The fascinating spectrum of thyroid disease associated with PEG-IFN therapy has been recently classified into autoimmune interferon-induced thyroiditis (IIT) and non-autoimmune IIT.[17] Autoimmune IIT can manifest as a clinical disease, that is, as Grave's disease or Hashimoto's thyroiditis, or as a subclinical disease, that is, the production of thyroid autoantibodies (TAb) without abnormal thyroid functions.[17] Non-autoimmune IIT can manifest as destructive thyroiditis or non-autoimmune hypothyroidism.[17] The frequency of interferon-induced Grave's disease has been estimated to be around 1%.[18] Well-established predisposing factors for the development of IIT include female sex, hepatitis C, higher doses and longer duration of IFN therapy.[18] Interestingly, thyroid disease is less likely to develop in patients with chronic hepatitis B infection who are treated with interferon alfa than in those with chronic HCV infection, despite the use of higher doses of interferon alfa for the treatment of hepatitis B virus. This finding suggests that HCV and interferon alfa may have a synergistic role in inducing thyroid disease during antiviral therapy.[19] Studies have shown that the risk of hypothyroidism is higher when compared with hyperthyroidism (3.8% vs 2.8%)[20] and thyroid dysfunction is more common in females when compared with males (13% vs 3%).[20] The time of onset of thyroid dysfunction is extremely variable—from 8 to 23 months following commencement of interferon.[20] In general, thyrotoxicosis is usually seen earlier than hypothyroidism.[18]

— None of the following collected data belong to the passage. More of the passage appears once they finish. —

-- ==== Sys2Proof/Machine/Pcie.lean ====
section
/-!
DEFINITION. Machine/Pcie.lean: the PCIe link, the functions' windows and their notification rings (R416-R419, R425, R440).
-/

namespace Sys2Proof.Machine

/-! ## Notifications (R425) -/

/-- Records of a notification ring. -/
def noteRecs : Nat := 208

/-- The notification ring has no free record (R425). [DESIGN CHOICE, assumption 89] -/
def FnSt.noteFull (x : FnSt) : Bool := (x.ntail + 1) % noteRecs == x.nhead

/-- NOTIFICATION_POST: the oldest waiting notification goes to a free record, and MSI-X vector 1 rises. [DESIGN CHOICE, assumption 89] -/
def execNotificationPost (fn : Fn) (s : State) : Out :=
  let x := s.fn fn
  match x.waiting with
  | [] => .next s
  | m :: r =>
    if x.noteFull then .next s
    else .next (s.setFn fn { x with ring := x.ring.set x.ntail m, ntail := (x.ntail + 1) % noteRecs, waiting := r, msix1 := x.msix1 + 1 })

/-! ## BAR2 (R417) -/

/-- The partition of an access: a VF's own, or for PF0 the one that owns the address. -/
def State.winPart (s : State) (fn a : Nat) : Option Nat := if fn = 0 then ownerOf s.partCnt a else some (fn - 1)

/-- The window reaches offsets [off, off + len). -/
def FnSt.inWindow (x : FnSt) (off len : Nat) : Bool := decide (off + len ≤ 2 ^ x.log2.toNat * gib)

def State.readDone (s : State) (fn : Nat) (bs : List Byte) (poison : Bool) : State :=
  s.modFn fn fun x => { x with rdata := bs, rpoison := poison }

def zeros (n : Nat) : List Byte := List.replicate n 0

/-- BAR2_READ: the bytes go to the host. Beyond the window an unsupported request carries none; a VF without a partition, an address
outside the partition, and poison read as zeros. [DEDUCED, assumption 90] -/
def State.bar2Read (s : State) (fn off len : Nat) : State :=
  let x := s.fn fn
  let a := x.win.toNat + off
  if !x.inWindow off len then s.readDone fn [] false
  else match s.winPart fn a with
    | none => (s.fenceEvent 0 a 0xFD).readDone fn (zeros len) false
    | some q =>
      if s.partCnt ≤ q then s.readDone fn (zeros len) false
      else if !inPart s.partCnt q a len then (s.fenceEvent q a 0xFD).readDone fn (zeros len) false
      else match s.poisonIn a len with
        | some g => (s.poisonRead q g [0xFD]).readDone fn (zeros len) true
        | none => ((s.countGrains q (grainsOf a len)).touchRead q 0 a len).readDone fn (s.readBytes a len) false

/-- BAR2_READ. -/
def execBar2Read (fn : Fn) (off : BitVec 36) (len : BitVec 13) (s : State) : Out :=
  if s.host.linkUp then .next (s.bar2Read fn off.toNat len.toNat) else .next s

/-- While its partition runs, a write goes to INPUT regions and to bytes that no region covers. [DEDUCED, assumption 90] -/
def Plan.hostMayWrite (p : Plan) (a n : Nat) : Bool := p.regions.all fun r => r.use == 0x24 || !meets a n r.base r.len

/-- A host write of these bytes is let through: the partition is idle, holds no plan, or its plan lets the host write there.
[DEDUCED, assumption 90] -/
def State.mayWrite (s : State) (q a n : Nat) : Bool :=
  (s.part q).stat == .idle || (match (s.part q).plan with
    | none => true
    | some p => p.hostMayWrite a n)

/-- BAR2_WRITE: stored through the carve-out, or dropped; event 0x550 for an address outside and for a refused write. [DEDUCED, assumption 90] -/
def State.bar2Write (s : State) (fn off : Nat) (data : List Byte) : State :=
  let x := s.fn fn
  let a := x.win.toNat + off
  if !x.inWindow off data.length then s
  else match s.winPart fn a with
    | none => s.fenceEvent 0 a 0xFD
    | some q =>
      if s.partCnt ≤ q then s
      else if !inPart s.partCnt q a data.length then s.fenceEvent q a 0xFD
      else if !s.mayWrite q a data.length then s.fenceEvent q a 0xFD
      else (s.countGrains q (grainsOf a data.length)).store q 0 a data

/-- BAR2_WRITE. -/
def execBar2Write (fn : Fn) (off : BitVec 36) (data : List Byte) (s : State) : Out :=
  if s.host.linkUp then .next (s.bar2Write fn off.toNat data) else .next s

/-- BAR_RESIZE: 1-64 GiB, at once (R440). -/
def execBarResize (fn : Fn) (log2 : BitVec 3) (s : State) : Out :=
  if log2.toNat ≤ 6 then .next (s.modFn fn fun x => { x with log2 := log2 }) else .next s

/-! ## The link and its functions (R419) -/

/-- FUNCTION_LEVEL_RESET: the mailbox, the notification ring and the window base; the reply of a load under way is lost (R440).
[DEDUCED, assumption 68] -/
def execFunctionLevelReset (fn : Fn) (s : State) : Out :=
  let s1 := s.modFn fn fun x => { x with
    busy := false, resp := false, overrun := false, linkwait := false, req := [], reply := none, ntail := 0, nhead := 0, ring := [], win := 0 }
  .next ((List.range s1.partCnt).foldl (fun s q => s.modPart q fun p => { p with
    loading := p.loading.map fun (j : LoadJob) => if j.fn = some fn then { j with fn := none } else j }) s1)

/-- PCIE_LINK_LOSS: jobs go on. -/
def execPcieLinkLoss (s : State) : Out := .next { s with host := { s.host with linkUp := false } }

/-- A reply that waited for the link. -/
def FnSt.linked (x : FnSt) : FnSt :=
  if x.linkwait then { x with busy := false, linkwait := false, resp := true, msix0 := x.msix0 + 1 } else x

/-- PCIE_LINK_UP: the link trains beside bring-up once PERST_N is released (R388), and the replies that waited are given. -/
def execPcieLinkUp (s : State) : Out :=
  if s.power.on && !s.boot.perst then
    .next { s with host := { s.host with linkUp := true, fns := s.host.fns.map fun kv => (kv.1, kv.2.linked) } }
  else .next s

end Sys2Proof.Machine
end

The presence of lichen sclerosis in our patient suggests that she had an underlying autoimmune diathesis. The simultaneous onset of two autoimmune disorders suggests a vigorous triggering of the immune system by pegylated IFN-α in a genetically predisposed individual. HCV infection itself may perpetuate the immune cascade, which leads to autoimmune disease, especially in genetically predisposed subjects. It reflects disturbances in self-tolerance due to the molecular mimicry between viral proteins and autoantigens. IFN plays a vital role in eradicating virally infected hepatocytes, but could also enhance recognition of autoantigens, leading to an increased risk for autoimmune diseases. It stimulates natural killer cells and cytotoxic lymphocytes, by stimulating major histocompatibilty complex class 1 expression, and polarizes the adaptive immune response to Th1 (T helper cells).[12] This imbalance toward the Th1- mediated response induced by IFN may be the potential pathogenic mechanism in both Grave's disease and AIH.

To conclude, AIH, which could lead to fulminant hepatitis, should be considered as one possible reason for an increase of transaminase levels during IFN therapy. A high clinical awareness is recommended in patients with known genetic susceptibility or positive autoimmunity markers prior to or during IFN-α therapy.